Now, I will follow up with this blog post, and gather from several retailers, how they would like to be contacted and do another blog post just focusing on that.
RETAILERS BUILDING YOUR BRAND
The “message” your product sends is part of the brand you are trying to create for your product.
BRAND A brand is a collection of images and ideas representing an economic producer; more specifically, it refers to the concrete symbols such as a name, logo, slogan, and design scheme. Brand recognition and other reactions are created by the accumulation of experiences with the specific product or service, both directly relating to its use, and through the influence of advertising, design, and media commentary. A brand is a symbolic embodiment of all the information connected to a company, product or service. A brand serves to create associations and expectations among products made by a producer. A brand often includes an explicit logo, fonts, color schemes, symbols, sound which may be developed to represent implicit values, ideas, and even personality. (from Wikipedia)
If you choose a retailer that doesn’t voice out your message, doesn’t go together with your brand, having that retailer might do your brand more harm than good. Do not sell your products “just to anyone who will buy” - of they will be the only retailer ever buying. The good retailers do not want “bad retailers” selling the same product as they do. This is why I’ve had some amazing moments with my store, that “I got the priviledge to buy” some brand and also a big dissappointment when a huge retailer wanted to buy one of my vendors products but said that they wouldn’t buy, if it was sold in small stores, like mine. I also had one really nice product in my store, saw a couple other stores, where they were sold, and didn’t want to offer that product in my store anymore.
But when you find a good retailer, a perfect match for your product, sometimes it is good to have that store as your retailer even if money wise it wouldn’t make sense (they don’t want to order for the limit you have set as your minimum wholesale order, or they bargain the price lower etc). And online - you might want to use drop-shipping as your method of getting your product in stores. This offers the stores an opportunity to try out your product without a risk. I will write more about drop-shipping in a separate blog post.

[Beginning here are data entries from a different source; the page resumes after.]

/-- The scrubber walks word by word through the memories, one read in each interval, and counts a pass at their end
(R456), corrects one error and counts it against the row, and poisons the words that a failing decode leaves (R450-R453);
an interval without a grant is a debt, which a read back to back pays (R457). A row or page that is due moves to the
lowest free spare, with its ledger entry waiting for the next racking (R42, R455, R459), or, with no spare left, is
reported once; a rewrite of the ledger ends with both copies good, and an encryption of the window bank ends with BUSY 0.
What a page decode of more than 8 byte errors gives is the model's choice (log 114). -/
def Obligations.MemoryEvents : Prop :=
  ∀ (s : State) (at_ key cause sp a p : Nat) (e pe : PageErr) (r : List (Nat × Nat)),
    let s0 := s.atPhase at_
    let mem := s.mem
    let rate := s.cfg 0x400E0000 4 13 * 1000
    let start := max mem.scrubAt s.clk.epoch
    let paced := start + ((s0.now - start) / rate + 1) * rate
    let scrubs := s.inRun = true ∧ s.cfgBit 0x400E0000 0 = true ∧ mem.scrubAddr = a
    let due := scrubs ∧ start ≤ s0.now
    let plain := kvGet mem.inj a = none ∧ a ∉ mem.poison
    let next := if a = 0xFFFC then 0x10000000 else if a = 0x100FFFFC then 0x20000000 else a + 4
    let counts := fun (t : State) (i : Nat) => (t.src i).total = satInc (s.src i).total 255
    (plain → a ≠ 0x2005FFFC → (a % 0x400 = 0x3FC → mem.walkDirty = false) →
      (due → Ends (.scrubRead at_ .onTime .clean false pe) s (fun t =>
        t = { s0 with mem := { mem with scrubAddr := next, scrubAt := paced } })) ∧
      (scrubs → mem.debt ≠ 0 → Ends (.scrubRead at_ .catchUp .clean false pe) s (fun t =>
        t = { s0 with mem := { mem with scrubAddr := next, debt := mem.debt - 1 } }))) ∧
    (due → plain → 0x20000000 ≤ a → a < 0x20060000 → a % 0x400 ≠ 0x3FC → calm s →
      Ends (.scrubRead at_ .onTime .one false pe) s (fun t =>
        t = { s0 with mem := t.mem, flt := t.flt } ∧ t.mem.scrubAddr = a + 4 ∧ t.mem.last = a ∧
        t.mem.sramCe = satInc mem.sramCe 255 ∧ t.mem.bytes = mem.bytes ∧ t.mem.poison = mem.poison ∧
        kvGet t.mem.rowCe (rowKey a) = some ((kvGet mem.rowCe (rowKey a)).getD 0 + 1) ∧ counts t 0x55) ∧
      (a ∈ lostWords a e → Ends (.scrubRead at_ .onTime (.two e) false pe) s (fun t =>
        t = { s0 with mem := t.mem, flt := t.flt } ∧ t.mem.scrubAddr = a + 4 ∧ t.mem.last = a ∧
        (∀ b, b ∈ t.mem.poison ↔ b ∈ mem.poison ∨ b ∈ lostWords a e) ∧
        t.mem.rsFail = satInc mem.rsFail 255 ∧ t.mem.ue = satInc mem.ue 255 ∧ t.mem.bytes = mem.bytes ∧
        counts t 0x58 ∧ counts t 0x56)) ∧
      (lostWords a e = [] → Ends (.scrubRead at_ .onTime (.two e) false pe) s (fun t =>
        t = { s0 with mem := t.mem, flt := t.flt } ∧ t.mem.scrubAddr = a + 4 ∧ t.mem.last = a ∧
        t.mem.poison = mem.poison ∧ t.mem.rsCorrect = satInc mem.rsCorrect 255 ∧ t.mem.bytes = mem.bytes ∧
        (kvGet t.mem.rowDue (rowKey a)).isSome = true ∧ counts t 0x57))) ∧
    (due → plain → a = 0x2005FFFC → mem.walkDirty = false →
      Ends (.scrubRead at_ .onTime .clean false pe) s (fun t => t = { s0 with mem := { mem with
        scrubAddr := 0, passes := (mem.passes + 1) % 65536, rowCe := [], pageCe := [], lagSeen := false
        scrubAt := paced } })) ∧
    (scrubs → start + rate ≤ s0.now →
      (mem.debt < 15 → Ends (.scrubRead at_ .late .clean false pe) s (fun t =>
        t = { s0 with mem := { mem with debt := mem.debt + 1, scrubAt := start + rate } })) ∧
      (mem.debt = 15 → mem.lagSeen = false → calm s → Ends (.scrubRead at_ .late .clean false pe) s (fun t =>
        counted { s0 with mem := { mem with debt := 16, lagSeen := true, scrubAt := start + rate } } t 0x5C))) ∧
    (mem.rowDue = (key, cause) :: r → calm s → key < 1536 →
      (mem.spareRow (key / 256) = some sp → s.pwr.fuseFailed = false → Ends (.rowReplacement at_) s (fun t =>
        t = { s0 with mem := t.mem, feat := t.feat, flt := t.flt } ∧ t.mem.rowDue = r ∧
        t.mem.rows = satInc mem.rows 255 ∧
        vget t.mem.rowSpares (key / 256) = vget mem.rowSpares (key / 256) ++ [(key % 256, sp)] ∧
        t.feat = { s.feat with waiting := s.feat.waiting ++ [⟨
          w32 (place (key % 256) 0 16 + place (key / 256) 16 8 + place cause 24 4 + place 2 28 4),
          w32 (place sp 0 16 + place s.feat.powerCycles 16 16)⟩] } ∧ counts t 0x59)) ∧
      (mem.spareRow (key / 256) = none → (2, key) ∉ mem.exhaustSeen → Ends (.rowReplacement at_) s (fun t =>
        counted { s0 with mem := { mem with rowDue := r, exhaustSeen := mem.exhaustSeen ++ [(2, key)] } } t 0x5B)) ∧
      (mem.spareRow (key / 256) = none → (2, key) ∈ mem.exhaustSeen → Ends (.rowReplacement at_) s (fun t =>
        t = { s0 with mem := { mem with rowDue := r } }))) ∧
    (mem.pageDue = (p, cause) :: r → calm s →
      (mem.sparePage = some sp → s.pwr.fuseFailed = false → Ends (.flashRefresh at_) s (fun t =>
        counted { s0 with
          mem := { mem with pageDue := r, pageSpares := mem.pageSpares ++ [(p, sp)], refresh := satInc mem.refresh 255 }
          feat := { s.feat with waiting := s.feat.waiting ++ [⟨
            w32 (place p 0 16 + place cause 24 4 + place 3 28 4),
            w32 (place sp 0 16 + place s.feat.powerCycles 16 16)⟩] } } t 0x5A)) ∧
      (mem.sparePage = none → (3, p) ∉ mem.exhaustSeen → Ends (.flashRefresh at_) s (fun t =>
        counted { s0 with mem := { mem with pageDue := r, exhaustSeen := mem.exhaustSeen ++ [(3, p)] } } t 0x5B))) ∧
    (s.feat.rewriting = true → s.pwr.fuseFailed = false → Ends (.ledgerRewriteDone at_) s (fun t =>
      let c : LedgerCopy := { gen := max s.feat.copyA.gen s.feat.copyB.gen + 1, good := true, entries := s.feat.ledger
                              powerCycles := s.feat.powerCycles }
      t = { s0 with feat := { s.feat with rewriting := false, ledgerValid := true, copyA := c, copyB := c } })) ∧
    (s.win.busy = true → s.win.busyUntil ≤ s0.coreNow → Ends (.aesComplete at_) s (fun t =>
      t = { s0 with win := { s.win with busy := false } }))

/-! ### Events: power-state entry, Park, Cellar and their ends (R81-R91, R256, R263, R264, R331, R461) -/

/-- An entry ends its ask step at the delay limit, drains once its OK reply has been read or is abandoned after 10 ms,
and hands over: the keepers take the hold-class channels (R84-R86). 30 µs later Park or Cellar is reached: Park keeps the
live image, the time, SB1 and the keepers with no lease, Cellar keeps the wake configuration alone (R81, R85, R331, R461).
An enabled wake abandons an entry, ends Park and ends Cellar with its record; a Park cycle samples the armed ports; and
the Park exit loads the live image, with the armed ports in the state that Park saw last (R86-R91, R256, R263, R264).
That INDEX holds the lowest of several ports is the model's choice (log 89). -/
def Obligations.PowerEntryEvents : Prop :=
  ∀ (s : State) (at_ code i cycles : Nat) (e : Entry) (o : Outst) (raw : BitVec 64) (b : BootIn)
    (pins : List (Nat × Contact)) (also : List Nat),
    let s0 := s.atPhase at_
    let p := s.pwr
    let quits := fun (cause : Nat) (t : State) =>
      t.pwr = { p with entry := none, abandon := cause, refuser := 0, resumeDue := decide (2 ≤ e.step)
                       handBack := e.took, wakeRec := t.pwr.wakeRec, wakeTime := t.pwr.wakeTime } ∧
      t.link = if 2 ≤ e.step then { s.link with lossState := if s.lossEnabled then 1 else 0, silentFrom := s0.now }
        else s.link
    let ramped := { s0.clk with rampDir := if e.step = 3 then 2 else s0.clk.rampDir }
    let on := fun (cellar port : Bool) (wake cfg : Word) =>
      (code = 1 ∧ cellar = false ∧ port = true) ∨ (code = 2 ∧ cellar = true ∧ cfg.getLsbD 0 = true) ∨
      (code = 3 ∧ wake.getLsbD 0 = true) ∨ (code = 4 ∧ wake.getLsbD 1 = true) ∨ (code = 5 ∧ wake.getLsbD 2 = true)
    let record := fun (st step : Nat) => w32 (place code 0 4 + place (if code = 1 then i else 0) 8 6 + place st 16 3 +
      place step 20 2 + place (2 ^ (code - 1)) 24 7)
    let asks := p.phase = .run ∧ p.entry = some e
    let told := fun (st : Nat) (t : State) => t.eng = { s.eng with outst := [{ o with answer := some (st, [t.pwrStat]) }] }
    let mine := s.eng.outst = [o] ∧ o.ticket = e.ticket ∧ o.answer = none
    let at_pin := (pins.foldl (fun t p => { t with contact := vput t.contact p.1 p.2 }) s0).contact
    let sampled := s.supply.low = false ∧ ∀ k, k < 64 → s.armed k = true →
      contactRaw (vget at_pin k) (s.reg (siCfg k)) (bits (s.reg (siCfg k)) 24 3) (s.si k).raw = some (raw.getLsbD k)
    let run := fun (k : Nat) => if raw.getLsbD k = (s.si k).ref then 0 else (s.si k).parkRun + 1
    let cycle := { p with parkN := p.parkN + 1 }
    (asks → e.step = 1 → e.since + s.cfg 0x40000040 0 10 * 1000000 ≤ s0.now → mine →
      Ends (.entryDelayLimit at_) s (fun t => quits 2 t ∧ told 0x30 t ∧ t = { s0 with pwr := t.pwr, eng := t.eng })) ∧
    (asks → e.step = 2 → e.drained = false →
      (s.link.hcsnLow = false → (∀ r ∈ s.link.replies ++ s.link.held, r.num ≠ e.okReply) → Ends (.drainComplete at_) s (fun t =>
        t = { s0 with pwr := { p with entry := some { e with drained := true, since := s0.now } } })) ∧
      (e.since + 10000000 ≤ s0.now → Ends (.drainTimeout at_) s (fun t => quits 3 t ∧
        t = { s0 with pwr := t.pwr, link := t.link }))) ∧
    (asks → e.step = 2 → e.drained = true → e.since ≤ s.clk.tickNs → Ends (.handOver at_) s (fun t =>
      t = { s0 with pwr := t.pwr, load := t.load, clk := { s0.clk with rampDir := 1 } } ∧
      (∃ l, t.pwr.entry = some { e with step := 3, since := s0.now, took := l } ∧
        ∀ k, k ∈ l ↔ k < 48 ∧ hasLoad s.var k = true ∧ s.holdClass k = true ∧ (s.ch k).keeper.held = false) ∧
      (∀ k, k < 48 → hasLoad s.var k = true → t.ch k = { s.ch k with
        keeper := if (s.ch k).keeper.held = false ∧ s.holdClass k = true then ⟨true, s0.keeperTakes k, false⟩ else (s.ch k).keeper }))) ∧
    (asks → e.step = 3 → e.since + 30000 ≤ s0.now →
      (e.cellar = false → Ends (.parkCommit at_) s (fun t =>
        t.pwr.phase = .park ∧ t.pwr.entry = none ∧ t.pwr.leaseEnd = none ∧ t.pwr.holdState = 0 ∧ t.pwr.woken = false ∧
        t.now = s0.now ∧ t.live = s.live ∧ t.mem.bytes = s.mem.bytes.filter (fun q => decide (bankNum q.1 = 1)) ∧
        t.core = coreReset ∧ t.eng = default ∧ t.link.replies = [] ∧ t.vat.st = .closed ∧ t.acc.session = none ∧
        (∀ k, k < 8 → t.tok k = { s.tok k with latest := none, cand := none }) ∧ t.feat = s.feat ∧ (∀ k, k < 48 → (t.ch k).keeper = (s.ch k).keeper) ∧
        (∀ k, k < 64 → (t.si k).ref = (s.si k).ref ∧ (t.si k).valid = false))) ∧
      (e.cellar = true → Ends (.cellarCommit at_) s (fun t =>
        t.pwr.phase = .cellar ∧ t.pwr.cellarWake = s.reg 0x40000048 ∧ t.pwr.cellarCfg = s.reg 0x4000004C ∧
        t.regs = [] ∧ t.live = default ∧ t.mem = memReset ∧ t.core = coreReset ∧ t.vat.stored = s.vat.stored ∧
        t.load = State.reset.load ∧ t.flt = fltReset))) ∧
    (asks → code = 3 ∨ s.nmLocalWake = false → i < 64 →
      on e.cellar (s0.portFires i) (s.reg 0x40000048) (s.reg 0x4000004C) →
      (2 ≤ e.step → Ends (.wakeSourceFired at_ [code] i cycles) s (fun t => quits 4 t ∧
        t = { s0 with pwr := t.pwr, link := t.link, clk := ramped } ∧ t.pwr.wakeTime = 0 ∧
        t.pwr.wakeRec = record (if e.cellar then 2 else 0) e.step)) ∧
      (e.step = 1 → mine → Ends (.wakeSourceFired at_ [code] i cycles) s (fun t => quits 4 t ∧ told 0x30 t ∧
        t = { s0 with pwr := t.pwr, eng := t.eng } ∧ t.pwr.wakeRec = record (if e.cellar then 2 else 0) 1))) ∧
    (p.phase = .run → p.entry = none → Ends (.wakeSourceFired at_ [code] i cycles) s (fun t => t = s0)) ∧
    (p.phase = .park → p.woken = false → p.entry = none →
      (on false false (s.reg 0x40000048) (s.reg 0x4000004C) →
        Ends (.wakeSourceFired at_ [code] i cycles) s (fun t => t = { s0 with pwr := { p with
          wakeRec := record 1 0, wakeTime := cycles % 2 ^ 32, woken := true } })) ∧
      (sampled → (∀ k, k < 64 → s.armed k = true → run k < s.nPark k) → Ends (.parkSample at_ pins also) s (fun t =>
        t = { s0 with port := t.port, contact := at_pin, pwr := cycle } ∧
        ∀ k, k < 64 → t.si k = if s.armed k = true then
          { s.si k with raw := raw.getLsbD k, parkState := raw.getLsbD k, parkRun := run k } else s.si k)) ∧
      (sampled → i < 64 → s.armed i = true → s.nPark i ≤ run i →
        (∀ k, k < i → s.armed k = true → run k < s.nPark k) → Ends (.parkSample at_ pins []) s (fun t =>
        t.pwr = { cycle with woken := true, wakeTime := (p.parkN + 1) * (262 * s.cfg 0x40050404 0 6) % 2 ^ 32
                             wakeRec := w32 (place 1 0 4 + place i 8 6 + place 1 16 3 + place 1 24 7) })) ∧
      (s.supply.low = true → (∀ k, k < 64 → s.armed k = true → (s.si k).parkRun < s.nPark k) →
        Ends (.parkSample at_ pins also) s (fun t => t = { s0 with contact := at_pin, pwr := cycle }))) ∧
    (p.phase = .cellar → p.entry = none → on true false p.cellarWake p.cellarCfg →
      Ends (.cellarWake at_ [code]) s (fun t => t.pwr.phase = .startup ∧ t.pwr.rstCause = p.rstCause ||| 32 ∧
        t.pwr.wakeRec = record 3 0 ∧ t.pwr.cellarWake = p.cellarWake ∧ t.regs = [] ∧ t.core = coreReset)) ∧
    (p.phase = .park → p.woken = true → Ends (.parkExit at_ b) s (fun t =>
      t.pwr.phase = .run ∧ t.pwr.booted = true ∧ t.pwr.woken = true ∧ t.regs = s.live.regs ∧
      (kvSorted s.live.regs = true → ∀ a, kvGet t.svc a = kvGet s.live.regs a) ∧ t.live = s.live ∧ t.clk.phase = 0 ∧
      t.clk.tickNs = s.clk.tickNs + p.wakeTime * 1000000000 / (if s.clk.parkHz = 0 then 32768 else s.clk.parkHz) ∧
      t.tim.bridged = true ∧ (∀ k, k < 48 → (t.ch k).keeper = (s.ch k).keeper) ∧
      (∀ k, k < 64 → s.armed k = true → (t.si k).state = (s.si k).parkState ∧ (t.si k).valid = true ∧
        (t.si k).cmdLatch = ((s.si k).parkState != (s.si k).ref))))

Having “the right” retailer can also help you to get other retailers to buy your product. Remember, they don’t know that you made a special arrangement with that first good retailer, they just see they are sold in the good retailer. It is so important to list all your retailers in your marketing material. If your retailers are truly building your brand, the list of them is almost like part of your product’s resume. Or like a girl scout badge - something to be proud of - you should be proud your product is sold in these stores. If you feel that you are not that proud of some of the stores - they shouldn’t be your retailer. The right retailers will make your brand stronger and send the right image - to your customers and other retailers.